If you ask people out there, some will say that fashion is something trendy. Some will say fashion is lifestyle. But you can be more concrete with the meaning of fashion itself. To me, fashion is a part of condition in one place, in one era that includes the elements of economic condition, social, politics, culture and religion. Dior and Chanel are good example. During World War II in the 1940s, he was able to utilize all the existing materials to make simple yet elegant model, which he called “New Look”. A good portrait that depicts the model is lady with white shirt, full skirt, glove and hat, and spanking shoes. Chanel changed the era of 1920s where he freed the rigid culture of traditional women clothes, which were deemed to be uncomfortable, into more loosely and relax design. While Dior saw fashion from the elements of economy, social and politics; Chanel took the elements of social and culture in his big contribution to the world of fashion. In countries such as Indonesia and Malaysia, religions should be taken into consideration. Whenever I travel, I always pay attention to what the local people wear. Fashion in France is different from fashion in Indonesia because we have different five elements I mentioned earlier.
Do you travel a lot?
Time to time.
What are your favourite destinations?
I like Venice. This island is so particular. Most people walk and take boat. It’s just like living in a history. I also love New York. There are so many things you can do in this city that never sleeps. The weather in San Francisco is very nice for a temporary stay. But I love Indonesia to live and work…and it’s the country with many restaurants serving great Padang food…

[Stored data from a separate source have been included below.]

theorem rdByte_fits {s : State} (hs : WidthInv s) : (rdByte s).Fits :=
  (rdByte_post s).mono (fun _ _ h => h.fits hs) (fun _ h => h.1.fits hs) fun _ h => h.elim

/-! ### The tree builder -/

theorem addNode_fits {n : Nat → Node} {s : State} (hs : WidthInv s)
    (hn : PtrFits s s.seq → NodeFields s (n s.seq)) : (addNode n s).Fits := by
  rw [addNode, setNode]
  split_ifs with hf
  · have hp := PtrFits.of_nodeFits hf
    have h := hs.setNode hf (hn hp)
    refine ⟨hp.seq_succ, h.root, h.cur, fun i hi => ?_, h.stack, h.node, h.code⟩
    rcases List.mem_append.mp hi with hi | hi
    · exact hs.pq i hi
    · rw [List.mem_singleton.mp hi]; exact hp
  · trivial

theorem seedLoop_fits (syms : List Byte) {s : State} (hs : WidthInv s) : (seedLoop syms s).Fits := by
  induction syms generalizing s with
  | nil => exact hs
  | cons x syms ih =>
    rw [seedLoop]
    split_ifs
    · exact ih hs
    · exact (addNode_fits (n := fun i => .leaf x (freqAt s x) i) hs fun h => ⟨h.seq, trivial⟩).bind fun _ t ht => ih ht

/-- What a removal takes is a member, and what it leaves fits. -/
theorem removeLeast_fits {s : State} (hs : WidthInv s) :
    (removeLeast s).Post (fun a t => WidthInv t ∧ t.cfg = s.cfg ∧ a.1 ∈ s.pq) WidthInv WidthInv := by
  rw [removeLeast]
  split
  · trivial
  · next i is h =>
    refine nodeAt_bind_post fun _ n _ _ => ?_
    refine ((leastLoop_post is i n s).mono (fun _ _ h => h) (fun _ h => h.elim) fun _ h => h.elim).bind fun a t ht => ?_
    obtain ⟨rfl, ha⟩ := ht
    rw [← h] at ha
    exact ⟨⟨hs.seq, hs.root, hs.cur, fun j hj => hs.pq j (List.mem_of_mem_erase hj), hs.stack, hs.node, hs.code⟩, rfl, ha⟩

theorem mergeLoop_fits (n : Nat) {s : State} (hs : WidthInv s) : (mergeLoop n s).Fits := by
  induction n generalizing s with
  | zero => exact hs
  | succ n ih =>
    rw [mergeLoop]
    split_ifs
    · refine (removeLeast_fits hs).bind fun a t ⟨ht, ec, ha⟩ => ?_
      refine (removeLeast_fits ht).bind fun b u ⟨hu, ec', hb⟩ => ?_
      have pa := hs.pq _ ha
      have pb := ht.pq _ hb
      refine (addNode_fits (n := fun i => .internal a.1 b.1 (a.2.count + b.2.count) i) hu
        fun h => ⟨h.seq, ?_, ?_⟩).bind fun _ v hv => ih hv
      · rw [PtrFits, ec', ec]; exact pa
      · rw [PtrFits, ec']; exact pb
    · exact hs

theorem takeRoot_fits {s : State} (hs : WidthInv s) : WidthInv (takeRoot s) := by
  rw [takeRoot]
  split
  · next r h =>
    refine ⟨hs.seq, fun i hi => ?_, hs.cur, by simp, hs.stack, hs.node, hs.code⟩
    cases hi
    exact hs.pq r (by simp [h])
  · exact ⟨hs.seq, by simp, hs.cur, hs.pq, hs.stack, hs.node, hs.code⟩

theorem execEBuild_fits {s t : State} (hs : WidthInv s) (h : exec .eBuild s = .next t) : WidthInv t := by
  have : ((seedLoop allSymbols s).bind fun _ s =>
      (mergeLoop s.pq.length s).bind fun _ s => checkCounts (takeRoot s)).Fits := by
    refine (seedLoop_fits _ hs).bind fun _ u hu => (mergeLoop_fits _ hu).bind fun _ v hv => ?_
    rw [checkCounts]
    split_ifs
    · exact WidthInv.raise _ _
    · exact (takeRoot_fits hv).congr rfl rfl rfl rfl rfl rfl rfl rfl
  exact this.next h
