-- ==== Sys2Proof/Tests/Slice0.lean ====
section
/-! SUPPORT. Sys2Proof/Tests/Slice0.lean: the model's own tests. Expected results are the worked examples and vectors of
95_test_vectors.md (named in each comment), or words written out from the encodings of 30_encoding.md. After them, one
witness or more for the hypotheses of each statement. -/

namespace Sys2Proof.Tests

open Sys2Proof.Machine

-- One declaration after another: the kernel evaluations below would otherwise wait for each other, a thread each.
set_option Elab.async false

/-! ### Small states -/

/-- Parameters with 16 bytes in each buffer. -/
def tiny : Params := { Params.default with ibufCap := 16, obufCap := 16 }

/-- After reset, with given bytes in `IBUF` and their number in `ILEN`. -/
def loaded (bytes : List Nat) : State :=
  { State.reset with
    cfg := tiny, ilen := BitVec.ofNat 32 bytes.length,
    ibuf := bytes.zipIdx.map fun e => (e.2, BitVec.ofNat 8 e.1) }

/-- The same with `PHASE` given. -/
def inPhase (p : Phase) (bytes : List Nat) : State := { loaded bytes with phase := p }

/-- A writer that has stored `n` bytes of an output and holds `r` pending bits 0. -/
def written (n r : Nat) : State :=
  { loaded [] with
    olen := BitVec.ofNat 32 n, wpos := BitVec.ofNat 36 (8 * n + r),
    obuf := (List.range n).map fun a => (a, 0) }

/-- The state in which event `e` comes next. -/
def next (e : Event) (s : State) : State := { s with events := [e] }

/-- `p` holds of the next state. -/
def holds (p : State → Bool) : Host.Outcome State Fault Refusal → Bool
  | .next t => p t
  | _ => false

/-- The bytes of a buffer in the order of their addresses. -/
def bytesOf (m : List Host.Cell) : List Nat := m.map fun c => c.2.toNat

theorem written_law {n r : Nat} (hn : n < 2 ^ 32) (hr : r < 8) : WriterLaw (written n r) := by
  have e : (written n r).wpos.toNat = 8 * n + r := by
    show (BitVec.ofNat 36 (8 * n + r)).toNat = _
    rw [BitVec.toNat_ofNat]; omega
  refine ⟨rfl, ?_, ?_⟩
  · rw [e]; show (BitVec.ofNat 32 n).toNat = _; rw [BitVec.toNat_ofNat]; omega
  · show (0 : Byte).toNat < _; exact Nat.two_pow_pos _

theorem of_holds {p : State → Bool} {x : Host.Outcome State Fault Refusal} (h : holds p x = true) :
    ∃ t, x = .next t ∧ p t = true := by
  cases x with
  | next t => exact ⟨t, rfl, h⟩
  | fault r => cases h
  | refused r => cases h

/-! ### WellFormed refuses operands out of range -/

theorem test_wf_wrbyte : WellFormed (.wrbyte 256) = false := by decide
theorem test_wf_wru32 : WellFormed (.wru32 4294967296) = false := by decide
theorem test_wf_lenhdr : WellFormed (.lenhdr 4294967296) = false := by decide
theorem test_wf_tnodeLeaf : WellFormed (.tnodeLeaf 256) = false := by decide

/-! ### Decoding words written out from 30_encoding.md -/

theorem test_decode_encode : decode (.cmd 0b00000000000000000000000000000101#32) = .ok (.encode true false false) := by
  decide
theorem test_decode_decode : decode (.cmd 0b00000000000000000000000000011010#32) = .ok (.decode false true true) := by
  decide
theorem test_decode_eCount : decode (.phase 0b0001#4) = .ok .eCount := by decide
theorem test_decode_eBuild : decode (.phase 0b0010#4) = .ok .eBuild := by decide
theorem test_decode_eGen : decode (.phase 0b0011#4) = .ok .eGen := by decide
theorem test_decode_eHdr : decode (.phase 0b0100#4) = .ok .eHdr := by decide
theorem test_decode_eTree : decode (.phase 0b0101#4) = .ok .eTree := by decide
theorem test_decode_ePack : decode (.phase 0b0110#4) = .ok .ePack := by decide
theorem test_decode_eFin : decode (.phase 0b0111#4) = .ok .eFin := by decide
theorem test_decode_dHdr : decode (.phase 0b1000#4) = .ok .dHdr := by decide
theorem test_decode_dTree : decode (.phase 0b1001#4) = .ok .dTree := by decide
theorem test_decode_dWalk : decode (.phase 0b1010#4) = .ok .dWalk := by decide
theorem test_decode_rdbit : decode (.bio 0b000#3 0) = .ok .rdbit := by decide
theorem test_decode_rdbyte : decode (.bio 0b001#3 0) = .ok .rdbyte := by decide
theorem test_decode_rdu32 : decode (.bio 0b010#3 0) = .ok .rdu32 := by decide
theorem test_decode_wrbit : decode (.bio 0b100#3 1) = .ok (.wrbit true) := by decide
theorem test_decode_wrbyte : decode (.bio 0b101#3 0xA5) = .ok (.wrbyte 0xA5) := by decide
theorem test_decode_wru32 : decode (.bio 0b110#3 0x12345678) = .ok (.wru32 0x12345678) := by decide
theorem test_decode_finalize : decode (.bio 0b111#3 0) = .ok .finalize := by decide
theorem test_decode_lenhdr :
    decode (.header ([true] ++ List.replicate 30 false ++ [true])) = .ok (.lenhdr 0x80000001) := by decide
theorem test_decode_tnodeInt : decode (.tree [false]) = .ok .tnodeInt := by decide
theorem test_decode_tnodeLeaf :
    decode (.tree [true, false, true, false, true, true, false, true, false]) = .ok (.tnodeLeaf 0x5A) := by decide

theorem test_reject_reserved_bit : decode (.cmd 0x21) = .error .cmdReservedBits := by decide
theorem test_reject_no_mode : decode (.cmd 0) = .error .cmdNoMode := by decide
theorem test_reject_both_modes : decode (.cmd 0x1F) = .error .cmdBothModes := by decide
theorem test_reject_phase : (List.range 16).filter (fun c => (decode (.phase (BitVec.ofNat 4 c))).toBool) =
    [1, 2, 3, 4, 5, 6, 7, 8, 9, 10] := by decide
theorem test_reject_bio : decode (.bio 3 0) = .error .bioReserved := by decide
theorem test_reject_wide_operand : decode (.bio 5 0x100) = .error .bioOperandTooWide := by decide
theorem test_reject_short_header : decode (.header (List.replicate 31 false)) = .error .headerLength := by decide
theorem test_reject_short_leaf : decode (.tree (List.replicate 8 true)) = .error .treeTokenLength := by decide

/-! ### A word of the opcode table, placed and performed as the first step after reset -/

theorem test_table_cmd : decodeTableWord 32 2 = some (.decode false false false) := by decide
theorem test_table_phase : decodeTableWord 8 9 = some .dTree := by decide
theorem test_table_header : decodeTableWord 32 0 = some (.lenhdr 0) := by decide
theorem test_table_leaf : decodeTableWord 16 0x141 = some (.tnodeLeaf 0x41) := by decide
theorem test_table_bio : decodeTableWord 8 0 = some .rdbit := by decide

theorem test_fetch_cmd : holds (fun t => t.phase == .eCount && t.cmd == 1) (step (State.reset.withFetchWord 32 1)) := by
  decide +kernel
theorem test_fetch_header :
    holds (fun t => t.phase == .done && t.rpos == 32) (step (State.reset.withFetchWord 32 0)) := by decide +kernel
theorem test_fetch_phase : holds (fun t => t.phase == .eTree && t.olen == 4) (step (State.reset.withFetchWord 8 4)) := by
  decide +kernel
theorem test_fetch_leaf : holds (fun t => t.phase == .dWalk && Table.get? t.node 0 == some (.leaf 0x41 0 0))
    (step (State.reset.withFetchWord 16 0x141)) := by decide +kernel
theorem test_fetch_int :
    holds (fun t => t.seq == 1 && t.rpos == 33) (step (State.reset.withFetchWord 1 0)) := by decide +kernel

/-- A select is placed where the engine issues it: the RDBIT of a token, whose EOB is TREE_TRUNC, and the WRBYTE of a
leaf, which ends E_TREE. -/
theorem test_fetch_rdbit : holds (fun t => t.phase == .error && t.err == 0x0201) (step (State.reset.withFetchWord 3 0)) := by
  decide +kernel
theorem test_fetch_wrbyte : holds (fun t => t.phase == .ePack && bytesOf t.obuf == [0]) (step (State.reset.withFetchWord 3 5)) := by
  decide +kernel

/-! ### Points of the rules -/

/-- Rule R254: a WRBIT finds nothing to do outside `BUSY`, however full `OBUF` is. -/
theorem test_wrbit_after_done :
    holds (fun t => t == { written 16 7 with phase := .done }) (step (next (.bio 4 1) { written 16 7 with phase := .done })) := by
  decide +kernel
/-- Rules R13 and R209: FINALIZE is the operation of E_FIN, pads once, and ends it. -/
theorem test_finalize_once :
    holds (fun t => t.phase == .done && t.olen == 2 && issues t == none)
      (step (next (.bio 7 0) { written 1 3 with phase := .eFin })) := by decide +kernel
/-- Rule R185: the symbol of a leaf comes only after its marker. -/
theorem test_marker_first :
    [false, true].map (fun m => issues { inPhase .eTree [] with root := some 0, node := [(0, .leaf 0x5A 1 0)], marker := m }) =
      [some (.wrbit true), some (.wrbyte 0x5A)] := by decide +kernel
/-- Rule R11: 9 bits for 511. -/
theorem test_ptrWidth : [510, 511, 512, 513].map (fun n => ptrWidth { tiny with nodeCap := some n }) =
    [some 9, some 9, some 9, some 10] := by decide +kernel

/-! ### One step of each operation -/

/-- X8: all three flags; `FLAGS` = 7. -/
theorem test_encode : holds (fun t => t.phase == .eCount && t.flags == 7 && t.cmd == 0x1D)
    (exec (.encode true true true) (loaded [0x41, 0x42])) := by decide +kernel
/-- P2 step 10. -/
theorem test_decode : holds (fun t => t.phase == .dHdr && t.flags == 4 && t.cmd == 0x12)
    (exec (.decode false false true) (loaded [0, 0, 0, 0])) := by decide +kernel
/-- X6: BAD_ILEN. -/
theorem test_bad_ilen : holds (fun t => statusWord t == 0xF3 && t.err == 0x0204)
    (exec (.encode false false false) { loaded [] with ilen := 17 }) := by decide +kernel
/-- X5: the flags are latched before the check. -/
theorem test_bad_cmd : holds (fun t => t.err == 0x0104 && t.flags == 7 && t.cmd == 0x1F)
    (step (next (.host (.write32 0 0x1F)) (loaded []))) := by decide +kernel
/-- T5. -/
theorem test_eCount : holds (fun t => freqAt t 0 == 2 && freqAt t 255 == 1 && freqAt t 1 == 0 && t.iidx == 3)
    (exec .eCount (inPhase .eCount [0x00, 0xFF, 0x00])) := by decide +kernel
/-- T5: the rarer symbol becomes the left child. -/
theorem test_eBuild : holds (fun t => t.root == some 2 && t.seq == 3 && t.node ==
      [(0, .leaf 0 2 0), (1, .leaf 255 1 1), (2, .internal 1 0 3 2)])
    (exec .eBuild (setFreq 0 2 (setFreq 255 1 (inPhase .eBuild [])))) := by decide +kernel

/-- The tree T5 of 95_test_vectors.md, with its counts. -/
def treeT5 : State :=
  { setFreq 0 2 (setFreq 255 1 (loaded [0x00, 0xFF, 0x00])) with
    root := some 2, seq := 3, node := [(0, .leaf 0 2 0), (1, .leaf 255 1 1), (2, .internal 1 0 3 2)] }

/-- G4, the checks not built. -/
theorem test_eGen : holds (fun t => codeAt t 255 == [false] && codeAt t 0 == [true] && codeAt t 1 == [])
    (exec .eGen { treeT5 with phase := .eGen, cfg := { tiny with invariantChecks := false } }) := by decide +kernel
/-- W7, E14. -/
theorem test_eHdr : holds (fun t => bytesOf t.obuf == [0, 0, 0, 10] && t.olen == 4 && t.wpos == 32)
    (exec .eHdr { inPhase .eHdr [] with ilen := 10 }) := by decide +kernel
/-- C3 and E7: bytes 4 and 5, three bits pending. -/
theorem test_eTree : holds (fun t => bytesOf t.obuf == [0, 0, 0, 0, 0x7F, 0xE0] && t.wpos == 51 && t.wacc == 0)
    (exec .eTree { treeT5 with phase := .eTree, olen := 4, wpos := 32, obuf := (written 4 0).obuf }) := by decide +kernel
/-- E7: the payload `1 0 1`, pending. -/
theorem test_ePack : holds (fun t => t.wacc == 5 && t.wpos == 3 && t.iidx == 3)
    (exec .ePack (setCode 0 [true] (setCode 255 [false] { treeT5 with phase := .ePack }))) := by decide +kernel
/-- W2, and the taps that `FLAGS` asks for. -/
theorem test_eFin : holds (fun t => bytesOf t.obuf == [0xA0] && t.olen == 1 && t.freqTap && !t.codeTap && statusWord t == 0xE2)
    (exec .eFin { inPhase .eFin [] with wpos := 3, wacc := 5, flags := 1 }) := by decide +kernel
/-- D17. -/
theorem test_dHdr_too_large : holds (fun t => t.err == 0x0205 && t.rpos == 32 && t.olen == 0)
    (exec .dHdr (inPhase .dHdr [0, 0, 0, 17])) := by decide +kernel
/-- S4. -/
theorem test_dHdr_trunc : holds (fun t => t.err == 0x0101 && t.rpos == 24) (exec .dHdr (inPhase .dHdr [0, 0, 0])) := by
  decide +kernel
/-- C3 read back from `RPOS` = 32 (rule R191). -/
theorem test_dTree : holds (fun t => t.rpos == 51 && t.root == some 0 && t.node ==
      [(0, .internal 1 2 0 0), (1, .leaf 255 0 1), (2, .leaf 0 0 2)])
    (exec .dTree { inPhase .dTree [0, 0, 0, 3, 0x7F, 0xE0, 0x14] with rpos := 32 }) := by decide +kernel
/-- E7 decoded. -/
theorem test_dWalk : holds (fun t => bytesOf t.obuf == [0x00, 0xFF, 0x00] && t.rpos == 54 && t.nrem == 0)
    (exec .dWalk { treeT5 with
      phase := .dWalk, ibuf := (loaded [0, 0, 0, 3, 0x7F, 0xE0, 0x14]).ibuf, ilen := 7, rpos := 51, nrem := 3 }) := by decide +kernel
/-- D5. -/
theorem test_dWalk_leafroot : holds (fun t => t.err == 0x0501 && t.rpos == 43 && t.olen == 0)
    (exec .dWalk { inPhase .dWalk [0, 0, 0, 2, 0xA0, 0xA0] with
      rpos := 41, nrem := 2, root := some 0, node := [(0, .leaf 0x41 0 0)] }) := by decide +kernel
/-- B1: the fourth bit of A0 80 is 0 and the third is 1. -/
theorem test_rdbit : holds (fun t => t.bioOut == .value 1 && t.rpos == 3)
    (exec .rdbit { loaded [0xA0, 0x80] with rpos := 2 }) := by decide +kernel
/-- B3. -/
theorem test_rdbyte : holds (fun t => t.bioOut == .value 0x41 && t.rpos == 9)
    (exec .rdbyte { loaded [0xA0, 0x80] with rpos := 1 }) := by decide +kernel
/-- B5: the four bits left are consumed. -/
theorem test_rdbyte_eob : holds (fun t => t.bioOut == .eob && t.rpos == 16)
    (exec .rdbyte { loaded [0xA0, 0x80] with rpos := 12 }) := by decide +kernel
/-- B7. -/
theorem test_rdu32 : holds (fun t => t.bioOut == .value 0x12345678 && t.rpos == 32)
    (exec .rdu32 (loaded [0x12, 0x34, 0x56, 0x78])) := by decide +kernel
/-- W3, its last bit. -/
theorem test_wrbit : holds (fun t => bytesOf t.obuf == [0xF0] && t.wpos == 8 && t.wacc == 0)
    (exec (.wrbit false) { loaded [] with wpos := 7, wacc := 0x78 }) := by decide +kernel
/-- W5. -/
theorem test_wrbyte : holds (fun t => bytesOf t.obuf == [0xA0] && t.wpos == 9 && t.wacc == 1)
    (exec (.wrbyte 0x41) { loaded [] with wpos := 1, wacc := 1 }) := by decide +kernel
/-- B7 the other way. -/
theorem test_wru32 : holds (fun t => bytesOf t.obuf == [0x12, 0x34, 0x56, 0x78] && t.wpos == 32)
    (exec (.wru32 0x12345678) (loaded [])) := by decide +kernel
/-- W2. -/
theorem test_finalize : holds (fun t => bytesOf t.obuf == [0xA0] && t.olen == 1 && t.wpos == 3 && t.wacc == 0)
    (exec .finalize { loaded [] with wpos := 3, wacc := 5 }) := by decide +kernel
/-- D18: N = `OBUF_CAP`. -/
theorem test_lenhdr : holds (fun t => t.phase == .dTree && t.nrem == 16 && t.nhdr == 16)
    (exec (.lenhdr 16) (inPhase .dHdr [0, 0, 0, 16])) := by decide +kernel
/-- D13: the 512th marker overflows and is not consumed. -/
theorem test_tnodeInt : holds (fun t => t.err == 0x0401 && t.rpos == 543)
    (exec .tnodeInt { inPhase .dTree [] with rpos := 543, seq := 511 }) := by decide +kernel
/-- C1, E2: `1 01011010` after the header. -/
theorem test_tnodeLeaf : holds (fun t => bytesOf t.obuf == [0xAD] && t.wpos == 9 && t.wacc == 0)
    (exec (.tnodeLeaf 0x5A) (inPhase .eTree [])) := by decide +kernel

So, Padang food is your favourite dish?
Yup. I basically love oriental food best, from Indonesian to Chinese and Thai cuisines. And Sunday is the best day because it’s when I with my family spend our quality time eating out.
Besides eating out, what do you like doing at your leisure?
Varied from reading to watching TV, but I never miss playing with my 23 dogs.
By Aulia R. Sungkar. Published in the 10th edition of PMR S’pore, 2010.